Proof of equality of chemical potentials and temperature for diphasic system

Question

My question is the following :

I have a system at (T,V,N) which is composed of two phases : (T1,V1,N1) and (T2,V2,N2).

Initially I wanted to proove that $ \mu_1 = \mu_2 $, but I had troubles.

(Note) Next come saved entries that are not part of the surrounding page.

-- ==== Sys2Proof/Machine/Flags.lean ====
section
/-! DEFINITION. The one status flag of an instance, `buf[i].overflowFlag` (spec/10_state.md R30, R32;
spec/44_buffer_access.md R255): set by an append to a full buffer, cleared by OVFCLR, a successful OPEN and reset. -/

namespace Sys2Proof.Machine

/-- The flag as OVF reads it (R254). -/
def State.overflowFlag (s : State) (i : Nat) : Bool := (s.buf i).overflowFlag

/-- `buf[i].overflowFlag <- 1` (R66). -/
def State.setOverflow (s : State) (i : Nat) : State := s.setBuf i { s.buf i with overflowFlag := true }

/-- `buf[i].overflowFlag <- 0` (R256). -/
def State.clearOverflow (s : State) (i : Nat) : State := s.setBuf i { s.buf i with overflowFlag := false }

end Sys2Proof.Machine
end

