/-- The append: into a full buffer it sets the flag and changes nothing else; else it stores the byte at `tail` alone and
advances `tail`, and changes nothing else (R66). -/
def Obligations.AppendStoresAtTailOrDrops : Prop :=
  ∀ (s : State) (i : Nat) (v : Byte), i < s.slots.length →
    ((s.append i v).buf i).head = (s.buf i).head ∧
    (∀ j, j ≠ i → (s.append i v).slot j = s.slot j) ∧ (s.append i v).inst i = s.inst i ∧
    (s.append i v).rx i = s.rx i ∧ { s.append i v with slots := [] } = { s with slots := [] } ∧
    (((s.buf i).tail + 1) % s.cfg.bufCap = (s.buf i).head →
      (s.append i v).buf i = { s.buf i with overflowFlag := true }) ∧
    (((s.buf i).tail + 1) % s.cfg.bufCap ≠ (s.buf i).head →
      (s.append i v).bufRead i (s.buf i).tail = v ∧
      (∀ pos, pos ≠ (s.buf i).tail → (s.append i v).bufRead i pos = s.bufRead i pos) ∧
      ((s.append i v).buf i).tail = ((s.buf i).tail + 1) % s.cfg.bufCap ∧
      ((s.append i v).buf i).overflowFlag = (s.buf i).overflowFlag)

/-- Each buffer is a first-in first-out queue of at most `BUF_CAP - 1` bytes: an append puts its byte last, or drops
exactly that byte and sets the flag where the queue is full; a READ of an active instance answers the oldest byte and
takes it away, or answers 0 where there is none; AVAIL answers the length of the queue, where that fits the response word
(R65 to R68, R250, R252). -/
def Obligations.BufferIsABoundedQueue : Prop :=
  ∀ (s : State) (i : Nat), SoundState s → i < s.cfg.nInst →
    (∀ v : Byte,
      ((s.append i v).buf i).contents s.cfg.bufCap =
        (if ((s.buf i).contents s.cfg.bufCap).length = s.cfg.bufCap - 1 then (s.buf i).contents s.cfg.bufCap
         else (s.buf i).contents s.cfg.bufCap ++ [v]) ∧
      ((s.append i v).buf i).overflowFlag =
        ((s.buf i).overflowFlag || decide (((s.buf i).contents s.cfg.bufCap).length = s.cfg.bufCap - 1))) ∧
    (∀ idx : Index, idx.toNat = i → s.isActive i = true →
      (((s.buf i).contents s.cfg.bufCap).length < 2 ^ 32 →
        exec (.avail idx) s = .next (s.respond (BitVec.ofNat 32 ((s.buf i).contents s.cfg.bufCap).length))) ∧
      match (s.buf i).contents s.cfg.bufCap with
      | [] => exec (.read idx) s = .next (s.respond 0#32)
      | v :: vs => ∃ t, exec (.read idx) s = .next t ∧ (t.buf i).contents s.cfg.bufCap = vs ∧
          t.responses = s.responses ++ [{ tick := s.now, word := v.setWidth 32 }])

/-- AVAIL of an active instance answers `(tail - head + BUF_CAP) mod BUF_CAP`, where that fits the response word, and
writes no state; of any other it answers 0 and writes no state (R250). -/
def Obligations.AvailAnswersTheOccupancy : Prop :=
  ∀ (idx : Index) (s : State),
    (s.gate idx = true → ∃ v, exec (.avail idx) s = .next (s.respond v) ∧
      (((s.buf idx.toNat).tail + s.cfg.bufCap - (s.buf idx.toNat).head) % s.cfg.bufCap < 2 ^ 32 →
        v = BitVec.ofNat 32 (((s.buf idx.toNat).tail + s.cfg.bufCap - (s.buf idx.toNat).head) % s.cfg.bufCap))) ∧
    (s.gate idx = false → exec (.avail idx) s = .next (s.respond 0#32))

/-- READ: 0 and no state written when inactive or empty; else the byte at `head`, zero-extended, and `head` advanced by
one modulo `BUF_CAP`, and nothing else written, the flag and the storage among it (R67, R252). -/
def Obligations.ReadPopsTheByteAtHead : Prop :=
  ∀ (idx : Index) (s : State), s.slots.length = s.cfg.nInst →
    (s.gate idx = false ∨ (s.buf idx.toNat).head = (s.buf idx.toNat).tail →
      exec (.read idx) s = .next (s.respond 0#32)) ∧
    (s.gate idx = true → (s.buf idx.toNat).head ≠ (s.buf idx.toNat).tail →
      ∃ t, exec (.read idx) s = .next t ∧
        t.responses = s.responses ++
          [{ tick := s.now, word := (s.bufRead idx.toNat (s.buf idx.toNat).head).setWidth 32 }] ∧
        t.buf idx.toNat = { s.buf idx.toNat with head := ((s.buf idx.toNat).head + 1) % s.cfg.bufCap } ∧
        t.inst idx.toNat = s.inst idx.toNat ∧ t.rx idx.toNat = s.rx idx.toNat ∧
        (∀ j, j ≠ idx.toNat → t.slot j = s.slot j) ∧ t.pins = s.pins ∧ t.tx = s.tx ∧ ExecFrame s t)

/-- OVF of an active instance answers the flag and writes no state, the flag among it; of any other it answers 0
(R254). -/
def Obligations.OvfAnswersTheFlag : Prop :=
  ∀ (idx : Index) (s : State),
    (s.gate idx = true → exec (.ovf idx) s =
      .next (s.respond (if (s.buf idx.toNat).overflowFlag then 1#32 else 0#32))) ∧
    (s.gate idx = false → exec (.ovf idx) s = .next (s.respond 0#32))

/-- OVFCLR of an active instance clears the flag alone and answers 1; a second one changes nothing more, and an append
to a still full buffer sets the flag again; of any other instance it answers 0 and writes no state (R256). -/
def Obligations.OvfclrClearsTheFlagAlone : Prop :=
  ∀ (idx : Index) (s : State), s.slots.length = s.cfg.nInst →
    (s.gate idx = false → exec (.ovfclr idx) s = .next (s.respond 0#32)) ∧
    (s.gate idx = true →
      ∃ t, exec (.ovfclr idx) s = .next t ∧
        t.responses = s.responses ++ [{ tick := s.now, word := 1#32 }] ∧
        t.buf idx.toNat = { s.buf idx.toNat with overflowFlag := false } ∧
        t.inst idx.toNat = s.inst idx.toNat ∧ t.rx idx.toNat = s.rx idx.toNat ∧
        (∀ j, j ≠ idx.toNat → t.slot j = s.slot j) ∧ t.pins = s.pins ∧ t.tx = s.tx ∧ ExecFrame s t ∧
        exec (.ovfclr idx) t = .next (t.respond 1#32) ∧
        ((t.buf idx.toNat).isFull t.cfg.bufCap = true → ∀ v, ((t.append idx.toNat v).buf idx.toNat).overflowFlag = true))

/-- The flag is sticky: of the host operations only a successful OPEN and an OVFCLR of the index clear it and none sets
it; the interrupt part of a tick never clears it and the transmit sequencer does not touch it (R30, R255). -/
def Obligations.OverflowFlagIsSticky : Prop :=
  (∀ (i : Instr) (s t : State) (j : Nat), exec i s = .next t → (s.buf j).overflowFlag = true →
    (t.buf j).overflowFlag = true ∨
      (indexOf i).toNat = j ∧
        ((∃ idx baud rx tx, i = .openInst idx baud rx tx ∧ s.openFails idx baud rx tx = false) ∨
          ∃ idx, i = .ovfclr idx)) ∧
  (∀ (i : Instr) (s t : State) (j : Nat), exec i s = .next t → (t.buf j).overflowFlag = true →
    (s.buf j).overflowFlag = true) ∧
  (∀ (s : State) (j : Nat), (s.buf j).overflowFlag = true →
    (s.interruptPart.buf j).overflowFlag = true) ∧
  (∀ (s : State) (j : Nat), s.transmitStep.buf j = s.buf j)

/-- No host operation stores a byte: whatever operation runs, every cell of every buffer reads as before
(R27, R61; CLOSE and OPEN keep the storage, R158, R162). -/
def Obligations.OperationsLeaveStorageAlone : Prop :=
  ∀ (i : Instr) (s t : State), exec i s = .next t → ∀ j pos, t.bufRead j pos = s.bufRead j pos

To proove it i use the fact that $F=F_1+F_2$ must be minimised at equilibrium because we are in (T,V,N).

So we have :

$dF=dF_1+dF_2$.

I can write : $V=V_1+V_2$, $N=N_1+N_2$ and s N and V are fixed, $dV_2=-dV_1$, $dN_2=-dN_1$.

So :

$$dF=(-P_1+P_2)dV_1+(\mu_1-\mu_2)dN_1-S_1dT_1-S_2dT_2=0$$

Then I wanted to say "well, $N_1$, $V_1$, $T$ are independant variables so I have to cancel the terms in frond of $dN_1$, $dV_1$ and I would have $P_1=P_2$ and $\mu_1=\mu_2$. But there is these terms in $dT_1$ and $dT_2$ that I don't know how to replace by $dT$...

Answer 1

Since in your case temperature does not remain constant, there is no point in trying to minimize $F$. If the reaction occurs in an isolated container, then total internal energy of the combined system, $U=U_1+U_2$, remains constant. If this is the case then it proper to maximize entropy, $S$, which is a function of $U,V,N$ ($F$ is obtained by Legendre transform of this fundamental relation).

$dS=(\frac{1}{T_1}-\frac{1}{T_2})dU_1+(\frac{p_1}{T_1}-\frac{p_2}{T_2})dV_1+(-\frac{\mu_1}{T_1}+\frac{\mu_2}{T_2})dN_1=0$, at equilibrium.

Refer: Thermodynamics by Callen.